(Provided records Opens)

/-- R241, R373, R374, R378: at supervisor level a context is saved to and loaded from the image that the operand names, when the target stands
still and the image passes its tests; one whose unit or register holds an uncorrectable error is neither saved nor loaded. -/
def Obligations.ContextFormsComplete : Prop :=
  ∀ (gd : Guard) (a : SReg) (s s1 : State) (n : Nat) (e : Entry) (ls : List (Nat × Nat × Loc)), Ready gd s → s.me.priv = true →
    let c := (s.rdS a).toNat % 1024
    let trapsClean := fun (i : Instr) (x : Cause) => ∃ u : State, u.mem = s.mem ∧ exec i s = .next (trapHere ⟨x, 0⟩ 4 u)
    imageEntry (s.rdS a) s = .ok (n, e) →
    (canSave s c = true → coreSent s c = false → s.msa.any (fun r => r.core == c) = false → contextMarked s c = false →
      Runs (imageLocs n e .store (imagePieces (eBase e))) s ls s1 →
      ∃ u : State, Completes (.ctxSv gd a) 4 s u ∧ (u.core c).saved = true ∧
        u = (let t := suspendSlots c s1
          let t := { t with ctxSide := put t.ctxSide (sideKey (nth 0 ((imageWords t c).map Prod.snd) 0) (t.time % 2 ^ 64)) (t.core c) }
          let t := ls.foldl (writePiece (imageCells t c)) t
          t.setCore c { t.core c with saved := true })) ∧
    (canSave s c = true → coreSent s c = true ∨ s.msa.any (fun r => r.core == c) = true → WaitsHere (.ctxSv gd a) s (.own 4)) ∧
    (canSave s c = true → coreSent s c = false → s.msa.any (fun r => r.core == c) = false → contextMarked s c = true →
      Runs (imageLocs n e .store (imagePieces (eBase e))) s ls s1 → trapsClean (.ctxSv gd a) .uncorrectable) ∧
    (canSave s c = false → trapsClean (.ctxSv gd a) .permission) ∧
    (c ≠ s.cc → canLoad s c = true → Runs (imageLocs n e .load (imagePieces (eBase e))) s ls s1 →
      let t := ls.foldl (pieceHome s1.who.tower) s1
      let b := pieceByte t ls
      let w := fun k => leNat ((List.range 8).map fun j => b (k + j))
      let good := fun (x : Nat × Nat × Loc) k => rangeOk t t.who.tower (x.2.2.flat + 32 * k) (Nat.min 32 (x.2.1 - 32 * k)) = true
      let owner := gusLoad (t.pair (pairOf c)) (w 0 / 2 ^ 26 % 2 ^ 12) w
      let clean := ∀ x ∈ ls, ∀ k, 32 * k < x.2.1 → good x k
      (¬clean → ∃ x ∈ ls, ∃ (k : Nat) (u : State), 32 * k < x.2.1 ∧ ¬good x k ∧ u.mem = s.mem ∧
        exec (.ctxLd gd a) s = .next (trapHere ⟨.uncorrectable, tinfo (x.2.2.p.addr + 32 * k) x.2.2.p.space 0⟩ 4 u)) ∧
      (clean → imageOk w = true → owner = none → trapsClean (.ctxLd gd a) .permission) ∧
      (clean → imageOk w = true → ∀ p, owner = some p →
        ∃ u : State, Completes (.ctxLd gd a) 4 s u ∧ u.pair (pairOf c) = p ∧ (∀ n, (u.ctlOf c .lcc).rdS n = (ctlFrom w .lcc 0x3000 Ctl.reset).rdS n) ∧
          (∀ n, (u.ctlOf c .ccc).rdS n = (ctlFrom w .ccc 0x3800 Ctl.reset).rdS n)) ∧
      (clean → imageOk w = false → trapsClean (.ctxLd gd a) .format)) ∧
    (c = s.cc ∨ canLoad s c = false → trapsClean (.ctxLd gd a) .permission)

/-! ## Records at their sequencer: the vector engine (R271-R299) -/

namespace Sys2Proof.Claims

/-- The issue before has left its engine (R268). -/
def landed (e : Eng) (s : State) : State := landEng s.cc (streamNo (engStream e)) s

/-- The record `i` stands at its next issue at the executing core's sequencer `e`. -/
structure AtIssue (i : Instr) (e : Eng) (u : Run) (s : State) : Prop where
  power : s.powered = true
  eng   : seqFor s i = e
  run   : ((landed e s).seqOf s.cc e).run = some u
  instr : u.instr = i
  more  : u.n < u.total

/-- The issue answers a next state: the effect `t`, the record moved on to `v`, the stream running. -/
abbrev Issued (i : Instr) (e : Eng) (v : Run) (s t : State) : Prop := exec i s = .next (engRun s.cc e (setRun s.cc e (some v) t))

/-- What one issue of a record does: from its fields, the core, the sequencer, the record and the state to the record and the state after. -/
abbrev IssueRule := Rec → Nat → Eng → Run → State → Run → State → Prop

/-- Every record of an operation that stands at an issue for which the rule gives an effect has that effect. -/
abbrev Follows (mk : Rec → Instr) (rule : IssueRule) : Prop :=
  ∀ (r : Rec) (e : Eng) (u v : Run) (s t : State), AtIssue (mk r) e u s → rule r s.cc e u (landed e s) v t → Issued (mk r) e v s t

/-- The second source of a lane operation is B, or C where the record names no B; the third is C beside B (R271). -/
def secondSrc (b c : Src) : Src :=
  match b with
  | .none => c
  | x => x
def thirdSrc (b c : Src) : Src :=
  match b with
  | .none => .none
  | _ => c

/-- The code, the scale and the place that a lane's operand `k` gives. -/
abbrev codeAt (g : List Got) (k : Nat) : Nat := (nth default g k).x
abbrev scaleAt (g : List Got) (k : Nat) : Val := (nth default g k).v
abbrev putOf (g : List Got) (k : Nat) : Put := (nth default g k).p

/-- R272-R275: every active lane reads its sources and finds its place, computes, and writes; queue elements are popped as the issue
completes. -/
def laneRule (adm : Rec → Nat → Bool) (scalarB : Rec → Bool) (f : Rec → Nat → Nat → Nat → Nat → Nat → M Nat) : IssueRule := fun r c e u s v t =>
  ∃ a b k d ins outs s1 s2 s3 s4 s5,
    Runs (srcOf c u 1 r.a 0) s a s ∧ Runs (srcOf c u 2 r.b (if scalarB r then 1 else 0)) s b s ∧ Runs (srcOf c u 3 r.c 0) s k s ∧
    Runs (dstOf c u r.d) s d s ∧
    let w := engWho s c e
    let tag := a.tag 0
    let ok := fun g => g == tag && adm r g
    let y := secondSrc b k
    let z := thirdSrc b k
    let l := laneCount tag
    let n := Nat.min l (Nat.min (Nat.min (a.limit l) (y.limit l)) (Nat.min (z.limit l) d.limit))
    Runs (needBeats c a n) s () s ∧ Runs (needBeats c y n) s () s ∧ Runs (needBeats c z n) s () s ∧
    Runs (lanesOf n fun j => [gotCode c w (plainTag ok) a tag j, gotCode c w (plainTag ok) y tag j, gotCode c w (plainTag ok) z tag j,
      gotDest w (wop r) (plainTag ok) d j]) s ins s1 ∧
    Runs (mapList (fun g => do
      let v ← f r c tag (codeAt g 0) (codeAt g 1) (codeAt g 2)
      return (putOf g 3, v)) ins) s1 outs s2 ∧
    Runs (forList (putCode c w (wop r)) outs) s2 () s3 ∧
    Runs (popSrc c w a n) s3 () s4 ∧ Runs (popSrc c w y n) s4 () s5 ∧ Runs (popSrc c w z n) s5 () t ∧ v = u.next

/-- An integer lane operation: the value of A and B, encoded once (R280, R62). -/
def intSum (g : Int → Int → Int) (r : Rec) (c t x y _z : Nat) : M Nat := intResult c t r.sat (g (intVal t x) (intVal t y))

/-- A floating lane operation: terms per part, summed exactly and encoded once (R281). -/
def floatSum (third : Bool) (terms : List Val → List Val → List Val → List (List Val)) (r : Rec) (c t x y z : Nat) : M Nat := do
  let a := if r.conj then conjOf (valuesOf t x) else valuesOf t x
  let b := valuesOf t y
  let k := valuesOf t z
  let nan := a.any (·.isNan) || b.any (·.isNan) || (third && k.any (·.isNan))
  let cs ← mapList (fun ts => encodeVe c (partTag t) r nan ⟨xsum ts, false⟩) (terms a b k)
  return joinParts t cs

/-- The lesser or the greater of two values, encoded once; a NaN raises NAN_IN (R281). -/
def floatPick (pick : Val → Val → Val) (r : Rec) (c t x y _z : Nat) : M Nat := do
  let v := pick (nth .nan (if r.conj then conjOf (valuesOf t x) else valuesOf t x) 0) (nth .nan (valuesOf t y) 0)
  let d ← drawIf c (rndOf r.rnd.val)
  if v.isNan then setVeFlags c { nanIn := true }
  return (fencode t ⟨v, false⟩ (rndOf r.rnd.val) r.sat d).1

/-- Sign bits cleared or inverted (R281). -/
def floatSign (clear : Bool) (r : Rec) (c t x _y _z : Nat) : M Nat := do
  if (if r.conj then conjOf (valuesOf t x) else valuesOf t x).any (·.isNan) then setVeFlags c { nanIn := true }
  return signOp t x clear

end Sys2Proof.Claims

namespace Sys2Proof.Claims

/-- The real floating formats, which admit no CONJ (R281). -/
def realTag := fun (r : Rec) t => decide (0x80 ≤ t ∧ t ≤ 0x83) && !r.conj

/-- Those and the complex formats (R281). -/
def realOrComplexTag := fun (r : Rec) t => realTag r t || isCplx t

end Sys2Proof.Claims

/-- R271-R275, R280: the integer lane operations, on every operand form. R271-R275, R281: the floating lane operations, on every operand
form. -/
def Obligations.VectorArithmeticOperationsComplete : Prop :=
  (
    let scalarB := fun r : Rec => bitAt r.opx.val 0
    let does := fun (mk : Rec → Instr) (f : Rec → Nat → Nat → Nat → Nat → Nat → M Nat) => Follows mk (laneRule (fun _ t => decide (0x40 ≤ t ∧ t ≤ 0x45)) scalarB f)
    does .veAdd (intSum fun a b => a + b) ∧ does .veSub (intSum fun a b => a - b) ∧ does .veMul (intSum fun a b => a * b) ∧
    does .veMin (fun _ _ t x y _ => pure (if intVal t x ≤ intVal t y then x else y)) ∧
    does .veMax (fun _ _ t x y _ => pure (if intVal t x ≤ intVal t y then y else x)) ∧
    does .veAnd (fun _ _ _ x y _ => pure (Nat.land x y)) ∧ does .veOr (fun _ _ _ x y _ => pure (Nat.lor x y)) ∧
    does .veXor (fun _ _ _ x y _ => pure (Nat.xor x y)) ∧
    does .veShl (fun _ _ t x y _ => pure (x * 2 ^ (y % esizeBits t) % 2 ^ esizeBits t)) ∧
    does .veShr (fun _ _ t x y _ => pure
      (if intSigned t then (intVal t x / 2 ^ (y % esizeBits t) % 2 ^ esizeBits t).toNat else x / 2 ^ (y % esizeBits t))) ∧
    does .veAbs (intSum fun a _ => if a < 0 then -a else a)) ∧
  (
    let does := fun (mk : Rec → Instr) (adm : Rec → Nat → Bool) (f : Rec → Nat → Nat → Nat → Nat → Nat → M Nat) =>
      Follows mk (laneRule adm (fun r => bitAt r.opx.val 0) f)
    does .veFadd realOrComplexTag (floatSum false fun a b _ => (a.zip b).map fun e => [e.1, e.2]) ∧
    does .veFsub realOrComplexTag (floatSum false fun a b _ => (a.zip b).map fun e => [e.1, e.2.neg]) ∧
    does .veFmul realOrComplexTag (floatSum false fun a b _ => mulTerms a b) ∧
    does .veFma realOrComplexTag (floatSum true fun a b z => ((mulTerms a b).zip z).map fun e => e.1 ++ [e.2]) ∧
    does .veFmin realTag (floatPick minVal) ∧ does .veFmax realTag (floatPick maxVal) ∧ does .veFabs realTag (floatSign true) ∧ does .veFneg realOrComplexTag (floatSign false))

namespace Sys2Proof.Claims

/-- A transcendental lane: the value, encoded once (R282). -/
def transCode := fun (op : Nat) (r : Rec) (c t x _y _z : Nat) => (do
  let (v, ev) := transOf op (fvalue t x)
  let d ← drawIf c (rndOf r.rnd.val)
  let (code, e2) := fencode t v (rndOf r.rnd.val) r.sat d
  setVeFlags c (if v.v.isNan then ev else ev.or e2)
  return code : M Nat)

end Sys2Proof.Claims

namespace Sys2Proof.Claims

(Provided records Closes)

- _What you need to do_
All lines from the one holding "def transCode := fun" through the final line of the material must be set down exactly, and nothing else may be added.

- _Result of this task_
def transCode := fun (op : Nat) (r : Rec) (c t x _y _z : Nat) => (do
  let (v, ev) := transOf op (fvalue t x)
  let d ← drawIf c (rndOf r.rnd.val)
  let (code, e2) := fencode t v (rndOf r.rnd.val) r.sat d
  setVeFlags c (if v.v.isNan then ev else ev.or e2)
  return code : M Nat)

end Sys2Proof.Claims

namespace Sys2Proof.Claims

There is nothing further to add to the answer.